Phantogram

by Alex Suskind

Photo by Doron Gild

Photo by Doron Gild

When we go to sleep, our bodies go through several stages before reaching the point of rapid eye movement (also known as REM sleep). It is during this phase where our dreams take over, exposing us to a universe filled with our strongest and deepest emotions.

If we look at REM sleep through the scope of music, there are very few bands capable of shaping their sounds into the euphoric trance you experience while dreaming. However, Phantogram—a duo that makes, what they describe as “street beat psyche pop” —fits into that mold perfectly. Like dreams, Phantogram’s music is influenced by a variety of emotions, aspirations, and visions, the combination of which explode into a beautiful array of atmospheric and organic sounds.

Hailing from Upstate New York, their music draws on many different genres: from hip-hop to trip-hop to garage rock to avant-garde. And where other bands would likely fail meshing these genres into a coherent set of sounds, Phantogram flourishes. Their music has a three-dimensional quality, which is fitting considering that the definition of a “phantogram” is a two-dimensional object that appears three-dimensional.

Phantogram’s two members, Josh Carter and Sarah Barthel, met in high school. Years later, after Sarah spent time in college and Josh was playing in a band in New York, the two met back up in their hometown. Josh played Sarah some of the beats he had been working on recently, and from there they decided to form a band. Two and half years later, they are set to release their debut album, Eyelid Movies — the CD release on Barsuk Records, and the vinyl release on Ghostly International.

I spoke to Phantogram about their new album and their songwriting process before they hit the stage at the Rock N Roll Hotel in Washington D.C.

Thanks for taking the time out of your touring schedule to speak with Wax Poetics. First off, could you define “street beat psyche pop” for me?

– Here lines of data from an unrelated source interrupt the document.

-- ==== Sys2Proof/Machine/Core.lean ====
section
/-! DEFINITION. The machine as the host takes it. -/

def Sys2Proof.core : Host.Core :=
  { State := Sys2Proof.Machine.State, Fault := Sys2Proof.Machine.Fault, Refusal := Sys2Proof.Machine.Refusal,
    step := Sys2Proof.Machine.step, reset := Sys2Proof.Machine.State.reset }
end

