/-- R14, R96, R110, R111, R129: a timeout raises TIMEOUT for the transaction in progress: PP's, with origin PORT, is
answered ERROR; the queue head, with origin QUEUE, is removed (removeHead). Nothing else changes but the memory
port. -/
def Obligations.BeatTimeoutIsAnsweredOrRemovesTheHead : Prop :=
  (∀ (s : State) (a : Access) (t : Txn) (collected : List (Option Byte)) (b : Beat),
    PortBeat s a t collected b → s.mp.timing.mode = .ready →
    (s.mp.phase = .strobe → s.mp.timing.limit ≤ s.mp.timing.strobe) →
    exec .beatTimeout s = .next (afterReport { s with
      mp := s.mp.ended .timeout, pp := .idle, answer := some (.error zeroLanes)
      fl := s.fl.raise (.timeout false t.window t.select b.addr t.beats.length t.beatsDone) t.kind t.len
        t.logicalStart })) ∧
  (∀ (s : State) (e : QueueEntry) (rest : List QueueEntry) (b : Beat),
    QueueBeat s e rest b → s.mp.timing.mode = .ready →
    (s.mp.phase = .strobe → s.mp.timing.limit ≤ s.mp.timing.strobe) →
    exec .beatTimeout s = .next (afterReport (removeHead .timedOut { s with
      mp := s.mp.ended .timeout
      fl := s.fl.raise (.timeout true e.txn.window e.txn.select b.addr e.txn.beats.length e.txn.beatsDone)
        e.txn.kind e.txn.len e.txn.logicalStart })))

/-- R103, R112, R114, R117: at the end of a RECOVERY the next beat of the same transaction starts, whatever
claims stand; when the transaction has ended, the eligible PP access goes before the queue head, the head goes
when no such access stands, and with neither the port is IDLE. A RECOVERY of length 0 ends the same way. -/
def Obligations.RecoveryEndsInNextBeatOrGrant : Prop :=
  (∀ s : State, s.mp.phase = .recovery → exec .recoveryEnd s = .next (recoveryDone s) ∧
    (s.mp.timing.recovery = 0 → afterReport s = recoveryDone s) ∧
    (s.mp.timing.recovery ≠ 0 → afterReport s = s)) ∧
  (∀ (s : State) (t : Txn) (o : Origin), s.mp.phase = .recovery → s.mp.outcome = .complete →
    s.mp.current = some o → currentTxn s = some t → t.timing = s.mp.timing →
    s.mp.beatIndex + 1 < t.beats.length →
    ∃ m, exec .recoveryEnd s = .next { s with mp := m } ∧ BeginsBeat m o t (s.mp.beatIndex + 1)) ∧
  (∀ s : State, s.mp.phase = .recovery → (s.mp.outcome = .timeout ∨ currentTxn s = none) →
    (∀ a t, s.pp = .held a t .grant → t.beatsDone = 0 → t.beats ≠ [] →
      ∃ m, exec .recoveryEnd s = .next { s with
        mp := m, pp := .active a t (if t.kind = .write then [] else List.replicate t.len.bytes none) } ∧
        BeginsBeat m .port t 0) ∧
    (∀ e rest, (∀ a t, s.pp ≠ .held a t .grant) → s.wq.entries = e :: rest → e.service = .waiting →
      e.txn.beatsDone = 0 → e.txn.beats ≠ [] →
      ∃ m, exec .recoveryEnd s = .next { s with
        mp := m, wq := { s.wq with entries := { e with service := .inService } :: rest } } ∧
        BeginsBeat m (.queue e.seq) e.txn 0) ∧
    ((∀ a t, s.pp ≠ .held a t .grant) → s.wq.entries = [] →
      exec .recoveryEnd s = .next { s with mp := { s.mp with phase := .idle, current := none } }))
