/-- R9, R11, R115: the outcome of an accepted access keeps the three blocks together. -/
theorem routeAccess_sound {s : State} {a : Access} {t : Txn} (h : PortsSound s) (hb : BeatSound s)
    (hi : s.pp = .idle) (hlen : s.wq.entries.length ≤ queueCapacity) (ht : t.sound) (ha : t.isOf a)
    (hd : t.beatsDone = 0) : PortsSound (routeAccess a t s) ∧ BeatSound (routeAccess a t s) := by
  have hidle : s.mp.phase = .idle → s.mp.current = none ∧ s.wq.entries = [] ∧
      s.mp.pins = s.mp.pins.released := by
    intro hph
    have ho := h.2.2
    unfold OwnerSound at ho
    have hpins := hb.2
    unfold PinsSound at hpins
    rw [hph] at hpins
    split at ho
    · rename_i hc
      exact ⟨hc, ho.2.2, hpins⟩
    · obtain ⟨-, ⟨_, _, _, -, hon⟩ | ⟨-, hl⟩⟩ := ho
      · unfold MemPort.isOn at hon
        rw [hph] at hon
        exact hon.elim
      · unfold MemPort.isLeaving at hl
        rw [hph] at hl
        cases hl
    · obtain ⟨-, ⟨_, _, -, -, -, hon, -⟩ | ⟨-, hl⟩⟩ := ho
      · unfold MemPort.isOn at hon
        rw [hph] at hon
        exact hon.elim
      · unfold MemPort.isLeaving at hl
        rw [hph] at hl
        cases hl
  unfold routeAccess
  split
  · rename_i hpost
    have hnew : ∀ n : Byte, QueueEntry.sound { seq := n, service := .waiting, txn := { t with origin := .queue n } } :=
      fun n => ⟨ht, hpost⟩
    split
    · have hent : ∀ e ∈ (admitWrite t s).wq.entries, e.sound := by
        intro e he
        rcases List.mem_append.mp he with he | he
        · exact h.1 e he
        · rw [List.mem_singleton.mp he]
          exact hnew _
      by_cases hph : s.mp.phase = .idle
      · obtain ⟨i1, i2, i3⟩ := hidle hph
        refine arbitrate_free ⟨hph, i1, i3, ?_, trivial, trivial⟩
        intro e he
        refine ⟨hent e he, ?_⟩
        have : e ∈ s.wq.entries ++ [_] := he
        rw [i2] at this
        rw [List.mem_singleton.mp this]
        exact ⟨rfl, hd⟩
      · rw [arbitrate_busy (s := admitWrite t s) (by simpa using hph)]
        obtain ⟨o1, o2⟩ := owner_appended (pp := .idle) (u := admitWrite t s) h hb hi trivial hph (by simp) rfl rfl
          (by
            intro e he
            rw [List.mem_singleton.mp he]
            exact ⟨rfl, hd⟩)
        exact ⟨⟨hent, trivial, o1⟩, o2⟩
    · rename_i hfull
      have hph : s.mp.phase ≠ .idle := by
        intro hph
        obtain ⟨-, i2, -⟩ := hidle hph
        rw [i2] at hfull
        exact hfull (by simp [queueCapacity])
      obtain ⟨o1, o2⟩ := owner_appended (pp := .held a t .space) (new := [])
        (u := s.setPp (.held a t .space)) h hb hi trivial hph rfl rfl (by simp) (by simp)
      exact ⟨⟨h.1, ⟨ht, ha, hd, hpost, by simp only [State.setPp_wq]; omega⟩, o1⟩, o2⟩
  · rename_i hpost
    have hcar : isPosted t = false := by simpa using hpost
    have hw := carriedWait_sound hcar s.wq.entries
    by_cases hph : s.mp.phase = .idle
    · obtain ⟨i1, i2, i3⟩ := hidle hph
      refine arbitrate_free ⟨hph, i1, i3, ?_, ⟨ht, ha, hd, hw⟩, trivial⟩
      intro e he
      have : e ∈ s.wq.entries := he
      rw [i2] at this
      cases this
    · rw [arbitrate_busy (by simpa using hph)]
      obtain ⟨o1, o2⟩ := owner_appended (pp := .held a t (carriedWait t s.wq.entries)) (new := [])
        (u := s.setPp (.held a t (carriedWait t s.wq.entries))) h hb hi trivial hph rfl rfl (by simp) (by simp)
      exact ⟨⟨h.1, ⟨ht, ha, hd, hw⟩, o1⟩, o2⟩

end Sys2Proof.Machine
end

Josh: It is actually a term coined by a good friend of ours who was trying to describe our music, so we didn’t come up with it ourselves but we thought it was fitting for our sound so we just rolled with it. Our music has elements of street rhythms and hip-hop and a little bit of dance I guess, and we are influenced by a lot of underground hip-hop and… ’60s psychedelia and obscure French pop and stuff like that and we just thought it worked well.

So when did you guys first meet?

Sarah: Josh and I actually met in high school and we have been really great friends since we were 14 years old. But music wasn’t involved in our lives at that point yet. Josh was a skateboarder, and I was…a…

Josh: …a stoner [laughs].

Sarah: [laughs]…so we were friends and then I went off to college in Burlington, Vt, and Josh went to New York to pursue a previous band that he was in, and after that we met back together and we started working on music.

Were you guys involved in music during high school?

Sarah: Singing in chorus, we were also in band together.

Josh: Everybody in my family, my brother, sister, mom and dad, they all play instruments, so I was always around it, but I was mostly into just listening to music and skateboarding. [Sarah] played the piano a little bit, but we weren’t really creating music then. I really started getting into [making] music when I was 18; my parents bought me a four-track for my eighteenth birthday. I just all of the sudden wanted to start recording, and that is how I got into music and developed a huge cache of weird sketches and beats and one minute long songs…I would go over to [Sarah’s] house because my best friend growing up lived right next door to her, and she’d be playing the piano and it sounded really pretty.

We started [playing together] two and a half years ago. I had been working on a lot of beats and my own solo ideas, and I was kind of compiling a bunch of random ideas and I played them for her one day and she liked them and encouraged me to do something with them. So I asked her if she wanted to try and start a project. She helped me finish a lot of the early demos and then we started writing music together. It clicked.